[Data items]

-- ==== Sys2Proof/Machine/Ops.lean ====
section
/-! DEFINITION. The named operations over tables, bytes and the parts of the state that every command uses. -/

namespace Sys2Proof.Machine

/-! ## Sparse tables -/

/-- The entry `k` of a table, `d` where it lists none. -/
def look (d : α) (k : Nat) : Map α → α
  | [] => d
  | (a, b) :: r => if k = a then b else look d k r

/-- Whether a table lists `k`. -/
def has (k : Nat) (m : Map α) : Bool := m.any fun e => e.1 == k

/-- The entry `k` if the table lists it. -/
def find? (k : Nat) : Map α → Option α
  | [] => none
  | (a, b) :: r => if k = a then some b else find? k r

/-- A table with entry `k` set to `v`, kept in rising order. -/
def put (k : Nat) (v : α) : Map α → Map α
  | [] => [(k, v)]
  | (a, b) :: r =>
    if k < a then (k, v) :: (a, b) :: r
    else if k = a then (k, v) :: r
    else (a, b) :: put k v r

/-- A table without entry `k`. -/
def drop (k : Nat) (m : Map α) : Map α := m.filter fun e => e.1 != k

/-- A table with entry `k` changed by `f` (from `d` where it lists none). -/
def adjust (d : α) (k : Nat) (f : α → α) (m : Map α) : Map α := put k (f (look d k m)) m

/-- A set of numbers as a rising list: with `n` in it. -/
def insertN (n : Nat) : List Nat → List Nat
  | [] => [n]
  | a :: r => if n < a then n :: a :: r else if n = a then a :: r else a :: insertN n r

/-- A set of numbers without `n`. -/
def eraseN (n : Nat) (l : List Nat) : List Nat := l.filter fun a => a != n

/-- Whether an ordered list of numbers has no entry twice and rises. -/
def rising : List Nat → Bool
  | [] => true
  | [_] => true
  | a :: b :: r => a < b && rising (b :: r)

/-! ## Byte stores in their one canonical form -/

/-- The byte at an address: zero where nothing is listed (log 5). -/
def readByte (m : Bytes) (a : Nat) : Byte := look 0 a m

/-- A store with one byte written; writing what an unlisted address reads as removes its entry. -/
def writeByte (m : Bytes) (a : Nat) (v : Byte) : Bytes :=
  if v = 0 then drop a m else put a v m

/-- Consecutive bytes from an address. -/
def readBytes (m : Bytes) (a : Nat) : Nat → List Byte
  | 0 => []
  | n + 1 => readByte m a :: readBytes m (a + 1) n

/-- A store with consecutive bytes written from an address. -/
def writeBytes (m : Bytes) (a : Nat) : List Byte → Bytes
  | [] => m
  | b :: r => writeBytes (writeByte m a b) (a + 1) r

/-- The canonical form: addresses strictly rising, and no entry equal to what an unlisted address reads as. -/
def Memory.wf (m : Bytes) : Bool :=
  rising (m.map (·.1)) && m.all fun c => c.2 != 0

/-! ## Free values -/

/-- The next free value of the step, and the state that has used it (log 1). -/
def takeFree (s : State) : Nat × State := (Config.free s.fresh 0, { s with fresh := s.fresh + 1 })

/-- A free order of a list: the unspecified order of a sum (R16). Each place takes one of the entries left. -/
def pick (f : Nat → Nat) : Nat → List α → List α
  | 0, _ => []
  | n + 1, l =>
    let i := f n % l.length
    match l[i]? with
    | some a => a :: pick f n (l.eraseIdx i)
    | none => []

/-- A list in an order the manual does not fix, chosen by the free values of `fresh`. -/
def anyOrder (fresh : Nat) (l : List α) : List α := pick (Config.free fresh) l.length l

/-- The largest value of 32 bits, at which many counts stop. -/
def max32 : Nat := 2 ^ 32 - 1

/-! ## Time -/

/-- Sources (R454). -/
def srcMgmt : Nat := 0
def srcBlock (b : Nat) : Nat := 0x1000 + b
def srcRegion (r : Nat) : Nat := 0x2000 + r
def srcDrover (r : Nat) : Nat := 0x3000 + r
def srcMem (c : Nat) : Nat := 0x4000 + c
def srcPort (p : Nat) : Nat := 0x5000 + p
def srcRail : Nat := 0x6000

/-- A timestamp taken in another island: late by 0 to 4 ns, by an amount the manual leaves open (R38). -/
def State.stamp (s : State) : Nat := (s.board.time + Config.free s.fresh 0 % 5) % 2 ^ 64

/-- The state after a timestamp was taken. -/
def State.stamped (s : State) : State := { s with fresh := s.fresh + 1 }

/-- The time base as a source outside the heartwood stamps it into a trace record or a capture: late by 0 to 4 ns, never early (R38). -/
def State.localTime (s : State) (src n : Nat) : Nat := s.board.time + Config.late s.board.time src n % 5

TASK GOAL:
Give the number of lines in the records that contain the word "late", and write nothing else.

SOLUTION BELOW:
3